Katerina Marie (Katya) Reichert - 33781583

I worked and submitted alone :)

# Part 2 - Credit Risk Analysis

This task is based on a real credit risk data, and is to predict a response variable Y which represents a credit card default payment (Yes = 1, No = 0), using the 23 input variables as follows:

| Variable | Description |
| :- | :- |
| X1 | Amount of the given credit (NT dollar): it includes both the individual consumer credit and his/her family (supplementary) credit. |
| X2 | Gender (1 = male; 2 = female). |
| X3 | Education (1 = graduate school; 2 = university; 3 = high school; 4 = others). |
| X4 | Marital status (1 = married; 2 = single; 3 = others). |
| X5 | Age (year). |
| X6 - X11 | History of past payment. One tracked the past monthly payment records (from April to September, 2005) as follows: X6 = the repayment status in September, 2005; X7 = the repayment status in August, 2005; . . .;X11 = the repayment status in April, 2005. The measurement scale for the repayment status is: -1 = pay duly; 1 = payment delay for one month; 2 = payment delay for two months; . . .; 8 = payment delay for eight months; 9 = payment delay for nine months and above. |
| X12 - X17 | Amount of bill statement (NT dollar).
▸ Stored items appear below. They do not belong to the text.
-- ==== Sys2Proof/Machine/FlashCmds.lean ====
section
/-! DEFINITION. Machine/FlashCmds.lean: what the end of a flash program or erase brings to the owner of the record
(R355, R361 to R363, R376, R382, R393, R408, R424, R429). -/

namespace Sys2Proof.Machine

/-- The record whose first copy the next codeword completes: a firmware state record (R362). -/
def fwTwinDone (s : State) : Option FwRec :=
  match pickJob s s.nv.jobs with
  | some (j, _) => if j.begun && j.left ≤ 1 && !j.twinB && !j.only then (match j.use with | .fwState r => some r | _ => none) else none
  | none => none

/-- A command's record is written with both twins (R363). -/
def jobAnswer (j : Job) (s : State) : State := if j.seq = 0 then s else finishAt 1 j.seq stOk j.res s

/-- The last copy of a write is complete. -/
def jobDone (j : Job) (s : State) : State :=
  match j.use with
  | .image _ => clearSlots s
  | .genState _ => jobAnswer j (releaseImages s)
  | .tag _ => jobAnswer j s
  | .record im => recordStored j.rseq im s
  | .clear _ => clearCommit s
  | .ember _ => if s.pwr.phase = .ember then emberWritten s else s
  | .staging n => nvWrite (.intent n (crc64 (sectorBytes s n)) false) 0 0 s
  | .intent n _ done => if done then eraseAsk (0x3FE000 / 8192) .staging s else eraseAsk n .refresh s
  | .restore n => nvWrite (.intent n (crc64 (sectorBytes s n)) true) 0 0 s
  | _ => s

/-- A recorder record written again takes a slot of its own, or is discarded (R361, R397). -/
def recordAgain (s : State) : State :=
  match s.nv.jobs with
  | { use := .record im, .. } :: l =>
    let r := placeRecord im s
    if r.1 then r.2
    else ashRise 1 { r.2 with
      nv := { r.2.nv with jobs := l }
      recd := { r.2.recd with buf := r.2.recd.buf.filter fun x => x.rnum ≠ im.rnum, flushing := r.2.recd.flushing.filter (· ≠ im.rnum) } }
  | _ => s

/-- The codeword a reset or a power failure left being programmed is done (R37, R446, R456). -/
def tailEnd (s : State) : State :=
  let s := tailDone s
  if s.pwr.phase = .ember && s.pwr.writing.isNone then { s with pwr := { s.pwr with emberDone := true } } else s

/-- A codeword of the record layer is programmed and verified: its owner learns of it. -/
def wordDone (s : State) : State :=
  let fwr := fwTwinDone s
  let r := programStep s
  let s := match r.1 with | some j => jobDone j r.2 | none => r.2
  let s := match fwr with
    | some f => fwAccepted f s
    | none => s
  if s.pwr.phase = .waitA || s.running! then armWhen s else s

/-- FLASH_PROGRAM_DONE: a codeword is programmed, and verified or not. A body packet's own codewords are answered by
DATA_PROGRAMMED where they verify (R422). -/
def programDone (ok : Bool) (s : State) : State :=
  if s.nv.tail.isSome then tailEnd s
  else if (pickJob s s.nv.jobs).isNone then (if ok then s else fwDataFail s)
  else if ok then wordDone s
  else nvBegin (recordAgain (verifyFail s))

def execFlashProgramDone (ok : Bool) (s : State) := Next (programDone ok s)
def execFlashEraseDone (s : State) := Next (eraseDone s)

end Sys2Proof.Machine
end

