-- ==== Sys2Proof/Certificates/Slice0/Obligations.lean ====
section
/-! DEFINITION. Certificates/Slice0/Obligations.lean: the statements for the provers, from the numbered rules of the spec. A statement
says for each command named where it completes, what it then holds and what stays; the frames of whole families stand at the end. -/

open Sys2Proof Sys2Proof.Machine

/-- R22, R23: the word code. The columns are 120 vectors of weight 3, then the 136 lowest of weight 5, each in rising
order; a check bit is the exclusive OR of the data bits whose column has its bit. A word read as it was written is
clean; one inverted bit, of the data or of the check bits, is corrected at that bit and the data written is delivered;
two inverted bits are uncorrectable, and the data is delivered as read. -/
def Obligations.WordCode : Prop :=
  (wcColumns.length = 256 ∧ (wcColumns.take 120).Pairwise (· < ·) ∧ (wcColumns.drop 120).Pairwise (· < ·) ∧
    (∀ v, v ∈ wcColumns.take 120 ↔ v < 1024 ∧ (List.range 10).countP (fun j => v.testBit j) = 3) ∧
    (∀ v ∈ wcColumns.drop 120, v < 1024 ∧ (List.range 10).countP (fun j => v.testBit j) = 5) ∧
    (∀ v, v < 1024 → (List.range 10).countP (fun j => v.testBit j) = 5 → v ∉ wcColumns.drop 120 →
      ∀ u ∈ wcColumns.drop 120, u < v)) ∧
  (∀ (d : W256) (j : Nat), j < 10 → (wcCheck d).getLsbD j =
    (List.range 256).foldl (fun x i => x ^^ (d.getLsbD i && (wcColumns.getD i 0).testBit j)) false) ∧
  (∀ (d : W256) (c : BitVec 10), wcDecode d c = .clean ↔ c = wcCheck d) ∧
  (∀ (d : W256) (c : BitVec 10), wcDecode d c = .uncorrectable ↔ c ≠ wcCheck d ∧
    (∀ i, i < 256 → (wcCheck d ^^^ c).toNat ≠ wcColumns.getD i 0) ∧ ∀ j, j < 10 → (wcCheck d ^^^ c).toNat ≠ 2 ^ j) ∧
  (∀ (d : W256) (c : BitVec 10) (i : Nat), i < 256 → (wcDecode d c = .corrected i ↔
    (wcCheck d ^^^ c).toNat = wcColumns.getD i 0)) ∧
  (∀ (d : W256) (c : BitVec 10) (j : Nat), j < 10 → (wcDecode d c = .corrected (256 + j) ↔ (wcCheck d ^^^ c).toNat = 2 ^ j)) ∧
  (∀ (d : W256), wcData d .clean = d ∧ wcData d .uncorrectable = d) ∧
  (∀ (d : W256) (i : Nat), i < 256 → wcDecode (d ^^^ BitVec.ofNat 256 (2 ^ i)) (wcCheck d) = .corrected i ∧
    wcData (d ^^^ BitVec.ofNat 256 (2 ^ i)) (.corrected i) = d) ∧
  (∀ (d : W256) (j : Nat), j < 10 → wcDecode d (wcCheck d ^^^ BitVec.ofNat 10 (2 ^ j)) = .corrected (256 + j) ∧
    wcData d (.corrected (256 + j)) = d) ∧
  (∀ (d : W256) (i k : Nat), i < 256 → k < 256 → i ≠ k →
    wcDecode (d ^^^ BitVec.ofNat 256 (2 ^ i) ^^^ BitVec.ofNat 256 (2 ^ k)) (wcCheck d) = .uncorrectable) ∧
  (∀ (d : W256) (i j : Nat), i < 256 → j < 10 →
    wcDecode (d ^^^ BitVec.ofNat 256 (2 ^ i)) (wcCheck d ^^^ BitVec.ofNat 10 (2 ^ j)) = .uncorrectable) ∧
  (∀ (d : W256) (j k : Nat), j < 10 → k < 10 → j ≠ k →
    wcDecode d (wcCheck d ^^^ BitVec.ofNat 10 (2 ^ j) ^^^ BitVec.ofNat 10 (2 ^ k)) = .uncorrectable)

/-- R501: what is rounded to the nearest integer is floor(x + 1/2), whatever the sign of x, and what is rounded up is
ceil(x); 2.5 gives 3, −2.5 gives −2 and −2.6 gives −3. -/
def Obligations.Rounding : Prop :=
  (∀ (a : Int) (b : Nat), 0 < b → rdiv a b = ⌊(a : ℚ) / b + 1 / 2⌋) ∧
  (∀ (a b : Nat), 0 < b → ((cdiv a b : Nat) : Int) = ⌈(a : ℚ) / b⌉) ∧
  (rdiv 5 2 = 3 ∧ rdiv (-5) 2 = -2 ∧ rdiv (-26) 10 = -3)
X12 = amount of bill statement in September, 2005; X13 = amount of bill statement in August, 2005; . . .; X17 = amount of bill statement in April, 2005. |
| X18 - X23 | Amount of previous payment (NT dollar). X18 = amount paid in September, 2005; X19 = amount paid in August, 2005; . . .;X23 = amount paid in April, 2005. |

### Main Task:

Using Python and any relevant libraries, you are required to build the best predictive model by tuning models using cross validation on the training dataset with each of the following algorithms discussed in this module: 

- k-Nearest Neighbours
- Decision Trees
- Random Forest
- Bagging
- AdaBoost
- SVM

Out of the models tuned with the above algorithms, select the best model and clearly justify your choice, and evaluate its performances on the test set.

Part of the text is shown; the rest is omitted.